Lo spirito dell'Ulivo, contro l'antipolitica



«In un mondo pieno di crepe, l’Ulivo può tornare a essere un elemento di coesione politica e sociale». Parole di un uomo che conosce bene il nostro Paese, un nonno (la definizione è sua) di quasi 78 anni che da molto tempo ha gli occhi in Italia, la testa in Europa e le gambe nel mondo: Romano Prodi. Il professore, che nel 1978 era ministro dell’industria nel quarto governo Andreotti e che è stato a Palazzo Chigi due volte, nel ’96 e nel 2006 (dopo aver guidato la Commissione europea dal ’99 al 2004), ha lanciato un segnale nella nebbia della politica italiana. È partito da lontano, Prodi: da Trump che «s’è impadronito del malessere»; dal recente rapporto dell’Oxfa «che dice che otto Paperoni hanno lo stesso livello di ricchezza di 3 miliari e mezzo di persone»; dal successo di una generica denuncia che funziona solo (come dimostra il crescente consenso del Movimento 5 stelle) se non ha radici ideologiche; da una Germania che potrebbe avere una strategia di riserva: fare da sola, abbandonando addirittura l’euro. Ed è arrivato, com’è suo costume, ad un traguardo politico: la necessità di un riformismo attivo. La necessità di una “scatola” (l’Ulivo, con i sogni che portò con sé) capace di tenere insieme quel pezzo di politica e di società che ancora può rispondere al trumpismo diffuso. Una sorta di coalizione dei migliori contro ogni “vaffa”, per dirla con un termine caro a Grillo.

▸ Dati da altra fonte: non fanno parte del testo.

-- ==== Sys2Proof/Machine/Axes.lean ====
section
/-!
DEFINITION. The infrastructure axes, block MOT: inputs, commands, profile tick, homing, gearing, faults and locks
(spec/12_axes.md).
-/
namespace Sys2Proof.Machine

/-! ### Access to an axis -/

/-- Axis n. -/
def State.axis (s : State) (n : Fin 8) : Axis := s.mot.axis[n]

/-- Puts an axis back. -/
def State.setAxis (s : State) (n : Fin 8) (a : Axis) : State :=
  { s with mot := { s.mot with axis := s.mot.axis.set n a } }

/-- A position held as a signed 32-bit value (R394). -/
def wrap32 (x : Int) : Int := (BitVec.ofInt 32 x).toInt

/-- An input reads active: filtered, or declared unstable (R399, R400). -/
def SwitchIn.reads (i : SwitchIn) : Bool := i.active || i.unstable

/-- STEP/DIR output (R424). -/
def Axis.stepDir (a : Axis) : Bool := a.cfg.out = 0

/-- The axis takes its position from an encoder (R394). -/
def Axis.byEncoder (a : Axis) : Bool := !a.stepDir || a.cfg.psrc

/-- Encoder count scaled by ESCL, its fraction discarded towards zero (R394). -/
def Axis.encPos (a : Axis) : Int :=
  if a.stepDir then Int.tdiv (a.mo.enc * a.cfg.escl.toNat) 65536 else a.mo.enc

/-- MOTn_POS from the counters (R394, R411, R422). -/
def Axis.readPos (a : Axis) : Int :=
  if a.byEncoder then wrap32 (a.encPos + a.mo.ofs + (if a.shadow then a.shOffset else 0)) else a.mo.step

/-- MOTn_FERR (R394). -/
def Axis.ferr (a : Axis) : Int :=
  if !a.stepDir then a.mo.cpos - a.mo.pos
  else if a.cfg.psrc then a.mo.step - a.mo.pos
  else 0

/-- At rest (R403). -/
def Axis.atRest (a : Axis) : Bool := a.mo.vel = 0 && a.mo.acc = 0 && a.mo.gear.isNone && a.mo.motion ≠ .toTarget

/-- Highest step rate, steps/s (R395). -/
def maxStepRate (spw : Nat) : Nat := min 5000000 (100000000 / (2 * spw))

/-- Homing in method 4 (R411, R415). -/
def Axis.stallHoming (a : Axis) : Bool :=
  match a.mo.homing with
  | some h => h.method = 4
  | none => false

/-- Limits of the profile in tick units: counts/s are 10^10 units, counts/s^2 are 10^5, counts/s^3 one. -/
def Axis.limits (a : Axis) : Limits :=
  { v := a.mo.vlim, a := max 1 ((if a.mo.byLdec then a.cfg.ldec else a.cfg.amax).toNat * 100000)
    j := max 1 a.cfg.jmax.toNat }

/-- VMAX in tick units. -/
def Axis.vmaxUnits (a : Axis) : Nat := a.cfg.vmax.toNat * 10000000000

/-- HSPD in tick units, whole or an eighth (R411). -/
def Axis.hspdUnits (a : Axis) (slow : Bool) : Nat := a.cfg.hspd.toNat * 10000000000 / (if slow then 8 else 1)

/-- Changes the motion. -/
def Axis.setMo (a : Axis) (f : AxisMotion → AxisMotion) : Axis := { a with mo := f a.mo }

/-! ### Stops (R408, R409, R413, R415) -/

/-- Ends gearing: the profile goes on from the present position and velocity with zero acceleration (R409). -/
def Axis.endGear (a : Axis) : Axis :=
  match a.mo.gear with
  | some _ => a.setMo fun m => { m with gear := none, armed := none, acc := 0, mode := .position }
  | none => a.setMo fun m => { m with armed := none }

/-- A ramp stop, by LDEC or by AMAX (R404, R408). -/
def Axis.ramp (a : Axis) (ldec : Bool) : Axis :=
  a.endGear.setMo fun m => { m with motion := .rampStop, byLdec := ldec }

/-- A hard stop: no further step; a setpoint freezes and the loop holds it (R408). -/
def Axis.hard (a : Axis) : Axis :=
  a.endGear.setMo fun m => { m with motion := .frozen, vel := 0, acc := 0, v := 0, cposF := 0 }

/-- The axis moves in a direction, true for positive. -/
def Axis.moves (a : Axis) (pos : Bool) : Bool := if pos then 0 < a.mo.vel else a.mo.vel < 0

/-- A homing is aborted by a limit (R413). -/
def Axis.homeAbort (a : Axis) (limP : Bool) : Axis :=
  { (a.ramp true).setMo fun m => { m with homing := none, mode := .position } with
    hfail := true, relOnly := some limP, homed := false }

/-- A limit became active, true for LIMP: homing aborts; motion towards it stops in the mode of LMODE (R408, R413). -/
def Axis.limitStop (a : Axis) (limP : Bool) : Axis :=
  if a.mo.homing.isSome then a.homeAbort limP
  else if a.moves limP then (if a.cfg.lmode then a.hard else a.ramp true)
  else a

/-- Limits that read active stop motion towards them (R401, R408). -/
def Axis.limitsApply (a : Axis) : Axis :=
  let a1 := if a.limP.reads && (a.mo.homing.isSome || a.moves true) && a.mo.motion ≠ .rampStop then a.limitStop true else a
  if a1.limN.reads && (a1.mo.homing.isSome || a1.moves false) && a1.mo.motion ≠ .rampStop then a1.limitStop false else a1

/-- The following error is above FELIM, outside method 4 (R415). -/
def Axis.ferrAbove (a : Axis) : Bool :=
  a.cfg.felim ≠ 0 && a.cfg.felim.toNat < a.ferr.natAbs && !a.stallHoming

/-- Causes of R415 present now, by bit. -/
def Axis.causes (a : Axis) : BitVec 7 :=
  let b := fun (i : Nat) (c : Bool) => if c then (1#7 <<< i) else 0#7
  b 0 a.ferrAbove |||
  b 1 (a.encErr && a.byEncoder) ||| b 2 a.drvFlt.reads ||| b 3 a.ovr |||
  b 4 (a.locked && a.cfg.lockTol.toNat < (a.mo.pos - a.lockPos).natAbs) |||
  b 5 (a.limP.reads && a.limN.reads) |||
  b 6 (a.stepDir && a.mo.gear.isSome && 1024 < (a.mo.cpos - a.mo.step).natAbs)

/-- Stop of a cause: ENC, DRV, LOCKD and LIMBOTH are hard, the others ramp (R415). -/
def hardCause (i : Nat) : Bool := i = 1 || i = 2 || i = 4 || i = 5

/-- Raises new fault causes: the bits and FAULT are set, the lock ends, and the stop begins (R415, R416). -/
def Axis.raiseFaults (a : Axis) (new : BitVec 7) : Axis :=
  if new = 0 then a
  else
    let hardStop := (List.range 7).any fun i => new.getLsbD i && hardCause i
    let a1 := if hardStop then a.hard else a.ramp true
    { a1.setMo fun m => { m with homing := none, mode := if m.gear.isSome then m.mode else .position } with
      cause := a.cause ||| new, fault := true, locked := false, homed := a.homed && !new.getLsbD 1 }

/-- Causes that are new at this tick. FERR ends at rest, so a following error that stands at rest raises it only where it
was not there at the tick before (R415; a log entry). -/
def Axis.newCauses (a : Axis) : BitVec 7 :=
  a.causes &&& ~~~a.cause &&& (if a.atRest && a.ferrStood then 0x7E else 0x7F)

/-- Causes still present on an axis at rest: DRV_FLT active, both limits active; the others have ended (R415). -/
def Axis.causesLeft (a : Axis) : BitVec 7 := a.cause &&& a.causes &&& 0x24

/-! ### Commands (R404) -/

/-- A target direction, true for positive, is shut by an active limit or RELONLY. -/
def Axis.shut (a : Axis) (pos : Bool) : Bool :=
  (if pos then a.limP.reads else a.limN.reads) || (match a.relOnly with
    | some limP => limP = pos
    | none => false)

/-- What MOVE and VEL find BUSY. -/
def Axis.motionBusy (a : Axis) : Bool := a.ctl.st ≠ .on || a.fault || a.locked || a.mo.homing.isSome

/-- Status of a command on an axis that carries `holds` holds (R404, R412, R419). While FAULT = 1 every command but STOP
and CLRFLT is BUSY at least (R415). -/
def Axis.check (a : Axis) (c : AxisCmd) (holds : Nat) : Status :=
  let t := c.tgt.toInt
  let rest := a.ctl.st ≠ .on || !a.atRest || a.fault || a.locked
  let pick := fun (denied busy : Bool) => if denied then Status.denied else if busy then .busy else .ok
  match c.code.toNat with
  | 1 =>
    let soft := a.homed && (t < a.cfg.slimLo.toInt || a.cfg.slimHi.toInt < t)
    let dir := (a.mo.cpos < t && a.shut true) || (t < a.mo.cpos && a.shut false)
    pick (soft || dir || (a.relOnly.isSome && t = a.mo.cpos)) a.motionBusy
  | 2 =>
    let dir := (0 < t && a.shut true) || (t < 0 && a.shut false)
    pick (a.cfg.vmax.toNat < t.natAbs || dir || (a.relOnly.isSome && t = 0)) a.motionBusy
  | 3 => .ok
  | 4 => pick (a.cfg.gden = 0 || a.relOnly.isSome) rest
  | 5 => pick (a.cfg.gden = 0) (a.mo.gear.isNone || a.fault)
  | 6 =>
    let m := c.param.toNat % 8
    let r412 := (m = 4 && (a.cfg.svc = 0 || !a.byEncoder)) ||
      (m ≤ 4 && (a.relOnly.isSome || a.limP.reads || a.limN.reads))
    pick (m = 0 || 5 < m || r412) rest
  | 7 => pick (a.cfg.svc ≠ 0 || !a.homed)
      (a.ctl.st ≠ .on || !a.atRest || a.fault || a.limP.reads || a.limN.reads)
  | 8 => pick false (0 < holds || a.fault)
  | 9 => pick false (a.causesLeft ≠ 0 || !a.atRest)
  | _ => .denied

Il tema è internazionale e nazionale, ma anche locale. Perché in un clima da «elezioni subito», c’è un’unica alternativa al populismo che preoccupa anche papa Francesco: il disagio va capito, non demonizzato o, come piace fare a chi ama strumentalizzare tutto, brandito come una clava. E la risposta non può dunque che essere politica e insieme intellettuale. Deve nascere dal basso - perché le alchimie del potente di turno verrebbero fraintese, almeno in un primo momento - e coinvolgere chi non è più attratto dalla politica tradizionale.
Agli albori del disagio e della disgregazione, Romano Prodi inventò l’Ulivo e Lorenzo Dellai inventò la Margherita. Due storie di successo travolte da dissensi interni, da incomprensioni e dall’incapacità di guardare oltre il proprio orticello. Due storie - come ancora insegna chi in quel periodo si avvicinò con entusiasmo alla politica - capaci di coinvolgere quei partiti e quelle persone che avevano (e hanno ancora?) voglia di contrapporre la democrazia alla demagogia, il riformismo alla (spesso presunta) rivoluzione.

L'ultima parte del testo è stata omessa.